> [What you will do] Go through the entries one line at a time, and gather every line that has the word "namespace".

[Saved data entries]

####################

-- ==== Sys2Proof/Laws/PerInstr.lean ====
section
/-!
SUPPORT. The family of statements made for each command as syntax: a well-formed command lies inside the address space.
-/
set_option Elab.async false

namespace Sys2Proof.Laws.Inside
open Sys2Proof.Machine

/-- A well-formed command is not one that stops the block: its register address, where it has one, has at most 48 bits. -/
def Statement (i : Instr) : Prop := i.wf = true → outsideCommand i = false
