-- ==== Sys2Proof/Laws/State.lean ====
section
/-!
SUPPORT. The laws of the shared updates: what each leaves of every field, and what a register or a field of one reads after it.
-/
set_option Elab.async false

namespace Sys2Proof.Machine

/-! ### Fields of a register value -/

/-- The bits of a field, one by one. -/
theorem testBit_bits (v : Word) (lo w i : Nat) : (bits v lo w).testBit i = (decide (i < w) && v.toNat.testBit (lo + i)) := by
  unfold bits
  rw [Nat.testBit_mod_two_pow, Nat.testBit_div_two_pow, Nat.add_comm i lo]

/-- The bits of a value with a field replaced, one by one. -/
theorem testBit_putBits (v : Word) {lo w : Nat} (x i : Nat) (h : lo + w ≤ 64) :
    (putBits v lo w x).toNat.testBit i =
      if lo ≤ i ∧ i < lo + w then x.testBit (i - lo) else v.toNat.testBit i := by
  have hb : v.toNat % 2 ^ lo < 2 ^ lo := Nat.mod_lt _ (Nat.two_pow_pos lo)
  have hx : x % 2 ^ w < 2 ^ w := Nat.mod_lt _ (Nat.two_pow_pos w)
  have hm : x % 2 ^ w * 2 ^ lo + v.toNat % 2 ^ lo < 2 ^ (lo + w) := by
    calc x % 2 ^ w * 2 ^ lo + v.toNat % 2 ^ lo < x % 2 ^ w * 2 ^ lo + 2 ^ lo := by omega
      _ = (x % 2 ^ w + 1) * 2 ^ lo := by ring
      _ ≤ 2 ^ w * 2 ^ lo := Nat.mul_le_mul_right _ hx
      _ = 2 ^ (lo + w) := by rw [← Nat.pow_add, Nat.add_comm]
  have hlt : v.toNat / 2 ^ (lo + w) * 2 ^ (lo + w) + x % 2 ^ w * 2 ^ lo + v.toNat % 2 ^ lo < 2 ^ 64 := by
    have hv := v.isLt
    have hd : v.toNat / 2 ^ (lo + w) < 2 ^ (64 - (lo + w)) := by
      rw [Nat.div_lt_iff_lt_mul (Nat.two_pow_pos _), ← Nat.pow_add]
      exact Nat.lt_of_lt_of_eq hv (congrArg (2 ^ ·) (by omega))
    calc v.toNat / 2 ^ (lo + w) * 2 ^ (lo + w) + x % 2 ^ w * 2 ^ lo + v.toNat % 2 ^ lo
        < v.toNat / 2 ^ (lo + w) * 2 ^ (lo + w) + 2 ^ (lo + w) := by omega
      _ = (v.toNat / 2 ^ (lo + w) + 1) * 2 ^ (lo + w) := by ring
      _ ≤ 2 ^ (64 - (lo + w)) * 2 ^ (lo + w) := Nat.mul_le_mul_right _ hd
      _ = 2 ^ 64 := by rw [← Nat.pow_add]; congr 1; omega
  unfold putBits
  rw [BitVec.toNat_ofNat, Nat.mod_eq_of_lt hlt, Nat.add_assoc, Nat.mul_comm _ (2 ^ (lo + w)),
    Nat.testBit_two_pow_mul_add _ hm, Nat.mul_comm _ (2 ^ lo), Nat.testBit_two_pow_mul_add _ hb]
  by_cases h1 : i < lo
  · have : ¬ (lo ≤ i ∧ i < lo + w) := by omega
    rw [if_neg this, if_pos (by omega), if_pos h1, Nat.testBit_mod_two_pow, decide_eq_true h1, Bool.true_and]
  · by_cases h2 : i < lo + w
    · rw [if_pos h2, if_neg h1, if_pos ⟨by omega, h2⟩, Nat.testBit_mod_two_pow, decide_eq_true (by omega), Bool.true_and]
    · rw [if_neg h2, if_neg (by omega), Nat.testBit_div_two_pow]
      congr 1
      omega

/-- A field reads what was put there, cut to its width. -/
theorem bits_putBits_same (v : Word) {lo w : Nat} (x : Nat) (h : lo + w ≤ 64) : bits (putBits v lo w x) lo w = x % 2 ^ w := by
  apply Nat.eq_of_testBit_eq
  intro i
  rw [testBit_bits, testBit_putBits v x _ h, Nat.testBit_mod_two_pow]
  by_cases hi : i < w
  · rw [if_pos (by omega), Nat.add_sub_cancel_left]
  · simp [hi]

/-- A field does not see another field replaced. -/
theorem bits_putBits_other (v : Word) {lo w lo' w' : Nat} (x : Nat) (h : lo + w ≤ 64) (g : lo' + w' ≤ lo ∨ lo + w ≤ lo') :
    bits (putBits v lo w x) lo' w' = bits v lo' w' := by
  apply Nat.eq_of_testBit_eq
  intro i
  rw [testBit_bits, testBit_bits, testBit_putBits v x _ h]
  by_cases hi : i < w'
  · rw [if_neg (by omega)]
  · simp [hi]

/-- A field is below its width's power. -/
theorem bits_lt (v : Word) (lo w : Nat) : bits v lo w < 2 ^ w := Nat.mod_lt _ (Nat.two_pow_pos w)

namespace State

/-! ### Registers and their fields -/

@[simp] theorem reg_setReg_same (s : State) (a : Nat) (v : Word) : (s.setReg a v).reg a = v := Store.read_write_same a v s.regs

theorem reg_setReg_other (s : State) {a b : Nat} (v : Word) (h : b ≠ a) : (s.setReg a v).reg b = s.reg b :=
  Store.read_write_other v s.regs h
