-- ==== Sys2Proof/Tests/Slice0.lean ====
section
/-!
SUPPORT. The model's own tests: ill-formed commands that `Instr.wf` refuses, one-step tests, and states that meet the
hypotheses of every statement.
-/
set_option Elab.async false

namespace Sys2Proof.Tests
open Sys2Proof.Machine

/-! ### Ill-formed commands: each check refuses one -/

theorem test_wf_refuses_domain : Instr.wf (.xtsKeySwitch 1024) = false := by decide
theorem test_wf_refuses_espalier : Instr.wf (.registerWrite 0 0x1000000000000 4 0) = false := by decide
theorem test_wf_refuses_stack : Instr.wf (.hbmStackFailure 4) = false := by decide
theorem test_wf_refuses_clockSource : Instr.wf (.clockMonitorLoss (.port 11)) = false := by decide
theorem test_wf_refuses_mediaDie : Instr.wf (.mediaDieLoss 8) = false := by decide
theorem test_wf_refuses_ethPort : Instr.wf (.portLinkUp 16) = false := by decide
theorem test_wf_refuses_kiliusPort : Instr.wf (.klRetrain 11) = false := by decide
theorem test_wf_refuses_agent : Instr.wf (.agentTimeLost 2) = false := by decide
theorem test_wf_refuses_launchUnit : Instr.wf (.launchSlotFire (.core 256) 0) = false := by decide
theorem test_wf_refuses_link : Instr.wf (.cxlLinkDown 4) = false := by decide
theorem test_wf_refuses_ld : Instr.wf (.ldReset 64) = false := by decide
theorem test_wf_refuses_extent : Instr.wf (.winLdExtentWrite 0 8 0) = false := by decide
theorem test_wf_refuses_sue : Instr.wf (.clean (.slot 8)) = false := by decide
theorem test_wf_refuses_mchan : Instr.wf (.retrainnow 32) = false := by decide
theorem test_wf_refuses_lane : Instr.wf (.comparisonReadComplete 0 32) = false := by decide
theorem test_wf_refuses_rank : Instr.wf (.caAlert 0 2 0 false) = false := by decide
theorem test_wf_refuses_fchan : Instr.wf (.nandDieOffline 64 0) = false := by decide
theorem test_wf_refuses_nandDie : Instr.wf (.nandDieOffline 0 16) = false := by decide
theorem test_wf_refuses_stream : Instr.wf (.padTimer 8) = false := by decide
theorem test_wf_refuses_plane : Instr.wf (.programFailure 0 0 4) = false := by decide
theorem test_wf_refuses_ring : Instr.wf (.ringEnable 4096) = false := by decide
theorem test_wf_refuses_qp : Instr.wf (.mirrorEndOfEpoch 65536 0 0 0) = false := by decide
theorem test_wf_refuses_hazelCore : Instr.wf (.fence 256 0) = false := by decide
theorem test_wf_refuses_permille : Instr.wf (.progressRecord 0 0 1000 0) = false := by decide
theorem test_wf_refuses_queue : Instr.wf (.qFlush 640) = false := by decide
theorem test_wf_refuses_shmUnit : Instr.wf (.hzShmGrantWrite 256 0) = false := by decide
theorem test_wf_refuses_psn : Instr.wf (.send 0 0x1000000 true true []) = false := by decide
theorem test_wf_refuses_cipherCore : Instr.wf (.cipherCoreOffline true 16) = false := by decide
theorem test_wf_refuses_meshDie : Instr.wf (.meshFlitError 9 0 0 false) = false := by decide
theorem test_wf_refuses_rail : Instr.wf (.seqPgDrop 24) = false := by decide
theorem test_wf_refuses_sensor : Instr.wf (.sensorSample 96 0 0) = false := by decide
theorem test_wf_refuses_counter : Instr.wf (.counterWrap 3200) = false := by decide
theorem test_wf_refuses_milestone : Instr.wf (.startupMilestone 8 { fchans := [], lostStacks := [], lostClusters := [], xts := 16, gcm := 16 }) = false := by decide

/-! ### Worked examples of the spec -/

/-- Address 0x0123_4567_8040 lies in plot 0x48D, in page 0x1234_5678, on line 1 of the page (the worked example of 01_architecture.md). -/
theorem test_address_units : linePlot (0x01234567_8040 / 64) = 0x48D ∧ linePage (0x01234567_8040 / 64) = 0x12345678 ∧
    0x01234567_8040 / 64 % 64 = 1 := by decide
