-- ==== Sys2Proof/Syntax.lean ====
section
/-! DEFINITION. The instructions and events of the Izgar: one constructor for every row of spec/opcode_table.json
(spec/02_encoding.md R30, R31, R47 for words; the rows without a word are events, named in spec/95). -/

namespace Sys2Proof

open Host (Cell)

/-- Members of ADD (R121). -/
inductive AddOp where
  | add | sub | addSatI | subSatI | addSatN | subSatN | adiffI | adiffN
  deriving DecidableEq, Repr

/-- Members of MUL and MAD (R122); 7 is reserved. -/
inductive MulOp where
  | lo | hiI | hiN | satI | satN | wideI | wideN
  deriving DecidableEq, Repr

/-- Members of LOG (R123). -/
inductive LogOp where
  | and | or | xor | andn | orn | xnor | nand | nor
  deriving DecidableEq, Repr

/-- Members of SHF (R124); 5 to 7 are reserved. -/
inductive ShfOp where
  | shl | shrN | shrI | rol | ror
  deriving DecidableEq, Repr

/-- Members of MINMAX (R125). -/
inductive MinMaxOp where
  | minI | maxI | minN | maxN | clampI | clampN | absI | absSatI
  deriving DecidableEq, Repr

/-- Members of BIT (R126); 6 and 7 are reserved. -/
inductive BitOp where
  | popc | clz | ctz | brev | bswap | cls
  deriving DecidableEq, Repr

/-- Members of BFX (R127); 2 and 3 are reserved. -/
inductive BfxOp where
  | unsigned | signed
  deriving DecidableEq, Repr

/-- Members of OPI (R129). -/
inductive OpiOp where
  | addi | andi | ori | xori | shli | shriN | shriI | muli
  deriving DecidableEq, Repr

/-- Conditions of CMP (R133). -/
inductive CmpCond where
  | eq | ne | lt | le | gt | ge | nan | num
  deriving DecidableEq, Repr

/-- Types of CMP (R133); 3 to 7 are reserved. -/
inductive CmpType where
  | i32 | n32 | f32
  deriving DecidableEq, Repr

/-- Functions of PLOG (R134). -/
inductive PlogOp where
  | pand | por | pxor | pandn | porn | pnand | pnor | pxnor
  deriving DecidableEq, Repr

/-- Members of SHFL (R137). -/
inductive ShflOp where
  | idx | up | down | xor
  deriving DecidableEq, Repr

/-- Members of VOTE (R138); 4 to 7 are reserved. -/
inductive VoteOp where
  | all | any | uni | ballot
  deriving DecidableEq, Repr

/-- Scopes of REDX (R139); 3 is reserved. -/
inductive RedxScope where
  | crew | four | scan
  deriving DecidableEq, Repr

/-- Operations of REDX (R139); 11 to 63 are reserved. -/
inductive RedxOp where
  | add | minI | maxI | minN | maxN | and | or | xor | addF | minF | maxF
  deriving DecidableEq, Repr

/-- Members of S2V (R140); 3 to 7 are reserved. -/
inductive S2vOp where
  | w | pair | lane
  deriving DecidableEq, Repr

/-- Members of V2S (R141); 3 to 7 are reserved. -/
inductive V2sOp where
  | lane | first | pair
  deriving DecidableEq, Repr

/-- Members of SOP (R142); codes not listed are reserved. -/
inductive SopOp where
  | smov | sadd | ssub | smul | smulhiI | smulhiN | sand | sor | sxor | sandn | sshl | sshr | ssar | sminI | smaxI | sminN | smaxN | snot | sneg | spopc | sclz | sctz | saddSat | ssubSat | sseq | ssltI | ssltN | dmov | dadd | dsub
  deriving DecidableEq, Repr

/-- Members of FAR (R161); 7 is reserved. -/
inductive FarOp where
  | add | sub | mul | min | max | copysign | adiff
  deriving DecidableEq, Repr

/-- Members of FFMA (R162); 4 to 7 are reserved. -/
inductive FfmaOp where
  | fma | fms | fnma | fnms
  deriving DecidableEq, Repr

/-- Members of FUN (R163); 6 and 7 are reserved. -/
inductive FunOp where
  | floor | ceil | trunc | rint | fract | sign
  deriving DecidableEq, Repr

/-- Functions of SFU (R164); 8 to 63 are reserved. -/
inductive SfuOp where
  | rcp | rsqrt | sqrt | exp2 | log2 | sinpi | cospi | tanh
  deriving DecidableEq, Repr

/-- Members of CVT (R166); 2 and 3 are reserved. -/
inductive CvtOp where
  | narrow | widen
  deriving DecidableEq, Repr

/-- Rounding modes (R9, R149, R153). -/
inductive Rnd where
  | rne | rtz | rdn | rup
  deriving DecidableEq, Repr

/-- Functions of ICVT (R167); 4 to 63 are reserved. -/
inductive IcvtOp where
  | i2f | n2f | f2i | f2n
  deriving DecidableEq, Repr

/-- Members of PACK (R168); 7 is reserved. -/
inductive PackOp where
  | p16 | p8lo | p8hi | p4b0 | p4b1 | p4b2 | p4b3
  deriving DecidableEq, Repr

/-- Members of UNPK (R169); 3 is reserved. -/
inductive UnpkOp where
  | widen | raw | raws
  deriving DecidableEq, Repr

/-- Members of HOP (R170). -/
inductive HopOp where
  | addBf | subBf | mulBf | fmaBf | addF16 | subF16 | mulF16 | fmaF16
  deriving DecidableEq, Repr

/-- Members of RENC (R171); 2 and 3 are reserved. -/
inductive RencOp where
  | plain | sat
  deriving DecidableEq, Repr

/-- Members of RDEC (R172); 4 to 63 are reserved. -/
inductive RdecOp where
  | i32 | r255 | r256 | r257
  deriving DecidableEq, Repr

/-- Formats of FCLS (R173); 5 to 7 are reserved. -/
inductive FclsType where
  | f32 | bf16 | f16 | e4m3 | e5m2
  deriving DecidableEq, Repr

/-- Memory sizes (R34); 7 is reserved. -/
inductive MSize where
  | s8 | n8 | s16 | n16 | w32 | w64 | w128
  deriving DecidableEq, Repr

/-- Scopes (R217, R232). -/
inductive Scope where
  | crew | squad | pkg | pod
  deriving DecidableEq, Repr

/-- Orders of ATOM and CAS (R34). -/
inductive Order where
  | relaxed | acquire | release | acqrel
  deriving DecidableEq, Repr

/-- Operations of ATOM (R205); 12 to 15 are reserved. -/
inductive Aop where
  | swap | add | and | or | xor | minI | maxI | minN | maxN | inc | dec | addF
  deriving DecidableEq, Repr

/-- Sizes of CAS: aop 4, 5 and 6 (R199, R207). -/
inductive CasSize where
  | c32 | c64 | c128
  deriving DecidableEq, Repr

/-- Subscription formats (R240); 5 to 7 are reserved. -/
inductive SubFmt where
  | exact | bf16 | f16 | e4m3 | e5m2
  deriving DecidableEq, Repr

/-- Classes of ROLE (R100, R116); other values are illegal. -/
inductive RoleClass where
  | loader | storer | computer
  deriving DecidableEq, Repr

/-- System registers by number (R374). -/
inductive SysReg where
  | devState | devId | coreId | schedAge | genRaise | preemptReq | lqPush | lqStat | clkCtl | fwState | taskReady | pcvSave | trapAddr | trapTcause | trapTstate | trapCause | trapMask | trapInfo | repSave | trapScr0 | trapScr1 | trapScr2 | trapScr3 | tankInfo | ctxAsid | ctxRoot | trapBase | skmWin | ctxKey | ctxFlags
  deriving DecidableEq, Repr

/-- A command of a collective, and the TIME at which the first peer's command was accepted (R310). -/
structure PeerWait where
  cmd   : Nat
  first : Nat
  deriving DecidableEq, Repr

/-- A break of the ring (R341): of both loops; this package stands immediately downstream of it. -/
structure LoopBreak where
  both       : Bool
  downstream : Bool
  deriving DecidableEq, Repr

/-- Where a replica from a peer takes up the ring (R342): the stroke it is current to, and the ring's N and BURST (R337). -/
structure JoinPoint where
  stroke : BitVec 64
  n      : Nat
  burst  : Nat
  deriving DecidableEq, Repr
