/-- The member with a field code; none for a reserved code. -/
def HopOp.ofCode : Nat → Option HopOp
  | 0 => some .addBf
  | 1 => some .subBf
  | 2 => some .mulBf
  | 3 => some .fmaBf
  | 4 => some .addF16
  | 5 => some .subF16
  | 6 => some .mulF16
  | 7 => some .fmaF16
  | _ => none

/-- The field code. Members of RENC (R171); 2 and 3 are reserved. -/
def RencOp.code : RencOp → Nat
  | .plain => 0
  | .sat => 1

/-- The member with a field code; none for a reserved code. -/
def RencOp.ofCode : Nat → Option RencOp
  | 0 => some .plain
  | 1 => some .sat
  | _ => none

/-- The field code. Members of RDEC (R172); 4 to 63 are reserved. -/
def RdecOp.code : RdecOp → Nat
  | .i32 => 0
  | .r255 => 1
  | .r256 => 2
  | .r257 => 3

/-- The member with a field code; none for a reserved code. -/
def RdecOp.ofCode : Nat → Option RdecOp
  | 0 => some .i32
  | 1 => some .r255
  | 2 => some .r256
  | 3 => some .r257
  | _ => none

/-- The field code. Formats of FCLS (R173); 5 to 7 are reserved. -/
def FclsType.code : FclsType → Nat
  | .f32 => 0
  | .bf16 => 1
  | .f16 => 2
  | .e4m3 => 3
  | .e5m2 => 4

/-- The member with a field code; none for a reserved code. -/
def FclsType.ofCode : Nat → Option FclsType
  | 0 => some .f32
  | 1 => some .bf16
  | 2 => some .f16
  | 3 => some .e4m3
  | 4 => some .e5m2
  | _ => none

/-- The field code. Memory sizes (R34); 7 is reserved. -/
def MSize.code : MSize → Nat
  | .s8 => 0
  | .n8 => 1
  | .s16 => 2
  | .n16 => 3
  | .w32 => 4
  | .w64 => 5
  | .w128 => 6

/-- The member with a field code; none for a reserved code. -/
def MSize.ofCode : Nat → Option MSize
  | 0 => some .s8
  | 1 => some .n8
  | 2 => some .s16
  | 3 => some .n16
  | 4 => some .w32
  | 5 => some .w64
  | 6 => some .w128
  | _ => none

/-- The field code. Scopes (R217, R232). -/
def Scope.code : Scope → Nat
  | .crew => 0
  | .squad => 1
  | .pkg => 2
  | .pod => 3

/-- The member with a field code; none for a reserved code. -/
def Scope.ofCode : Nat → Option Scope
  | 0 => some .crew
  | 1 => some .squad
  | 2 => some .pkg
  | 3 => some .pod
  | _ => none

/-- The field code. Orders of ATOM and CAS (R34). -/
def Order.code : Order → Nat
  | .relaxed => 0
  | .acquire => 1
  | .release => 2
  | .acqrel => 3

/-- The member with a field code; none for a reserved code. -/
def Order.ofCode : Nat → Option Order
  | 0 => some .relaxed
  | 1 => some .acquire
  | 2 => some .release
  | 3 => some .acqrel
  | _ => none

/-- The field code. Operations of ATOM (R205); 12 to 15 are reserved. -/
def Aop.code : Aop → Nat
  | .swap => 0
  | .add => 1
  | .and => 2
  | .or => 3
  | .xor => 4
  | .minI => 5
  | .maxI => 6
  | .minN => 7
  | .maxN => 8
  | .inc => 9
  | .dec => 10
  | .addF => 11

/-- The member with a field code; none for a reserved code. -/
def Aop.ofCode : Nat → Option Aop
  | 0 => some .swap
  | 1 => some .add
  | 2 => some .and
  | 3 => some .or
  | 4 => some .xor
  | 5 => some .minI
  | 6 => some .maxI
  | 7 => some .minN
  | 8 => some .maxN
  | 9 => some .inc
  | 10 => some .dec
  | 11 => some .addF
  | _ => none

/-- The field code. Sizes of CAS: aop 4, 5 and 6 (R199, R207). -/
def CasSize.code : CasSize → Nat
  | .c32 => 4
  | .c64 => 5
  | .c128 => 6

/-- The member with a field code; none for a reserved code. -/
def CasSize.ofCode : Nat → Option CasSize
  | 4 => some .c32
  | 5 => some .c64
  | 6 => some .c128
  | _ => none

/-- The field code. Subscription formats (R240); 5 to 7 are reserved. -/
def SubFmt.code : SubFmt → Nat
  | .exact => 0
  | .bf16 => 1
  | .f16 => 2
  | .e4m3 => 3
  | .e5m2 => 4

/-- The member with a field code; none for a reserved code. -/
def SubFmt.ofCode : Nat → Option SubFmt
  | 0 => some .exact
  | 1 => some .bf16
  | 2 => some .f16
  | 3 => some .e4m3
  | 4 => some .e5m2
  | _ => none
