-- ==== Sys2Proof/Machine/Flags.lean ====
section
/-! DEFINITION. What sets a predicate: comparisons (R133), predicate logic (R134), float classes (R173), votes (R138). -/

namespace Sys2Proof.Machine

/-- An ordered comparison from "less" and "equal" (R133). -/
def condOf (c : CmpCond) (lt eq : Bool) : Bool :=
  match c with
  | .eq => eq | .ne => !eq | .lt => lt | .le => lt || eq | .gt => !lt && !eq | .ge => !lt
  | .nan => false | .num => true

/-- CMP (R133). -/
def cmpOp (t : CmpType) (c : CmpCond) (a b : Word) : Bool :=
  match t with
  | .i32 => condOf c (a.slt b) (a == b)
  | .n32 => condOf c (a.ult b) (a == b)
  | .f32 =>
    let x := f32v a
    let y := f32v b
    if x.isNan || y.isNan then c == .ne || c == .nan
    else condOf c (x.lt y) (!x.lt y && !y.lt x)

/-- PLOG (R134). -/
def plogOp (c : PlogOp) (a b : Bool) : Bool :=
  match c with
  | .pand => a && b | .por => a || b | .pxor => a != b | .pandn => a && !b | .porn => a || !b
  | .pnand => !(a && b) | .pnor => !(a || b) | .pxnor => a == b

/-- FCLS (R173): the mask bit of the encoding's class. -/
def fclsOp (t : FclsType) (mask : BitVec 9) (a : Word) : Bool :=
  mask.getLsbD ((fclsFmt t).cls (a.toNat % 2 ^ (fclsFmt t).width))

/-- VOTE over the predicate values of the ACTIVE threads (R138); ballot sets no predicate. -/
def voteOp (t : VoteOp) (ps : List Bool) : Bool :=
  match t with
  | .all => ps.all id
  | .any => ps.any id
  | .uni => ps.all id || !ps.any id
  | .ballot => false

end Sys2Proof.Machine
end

####################

> [Reply to the task]
namespace Sys2Proof.Laws.Inside
namespace Sys2Proof.Machine
namespace State
namespace Sys2Proof.Tests
namespace Sys2Proof
namespace Sys2Proof.Machine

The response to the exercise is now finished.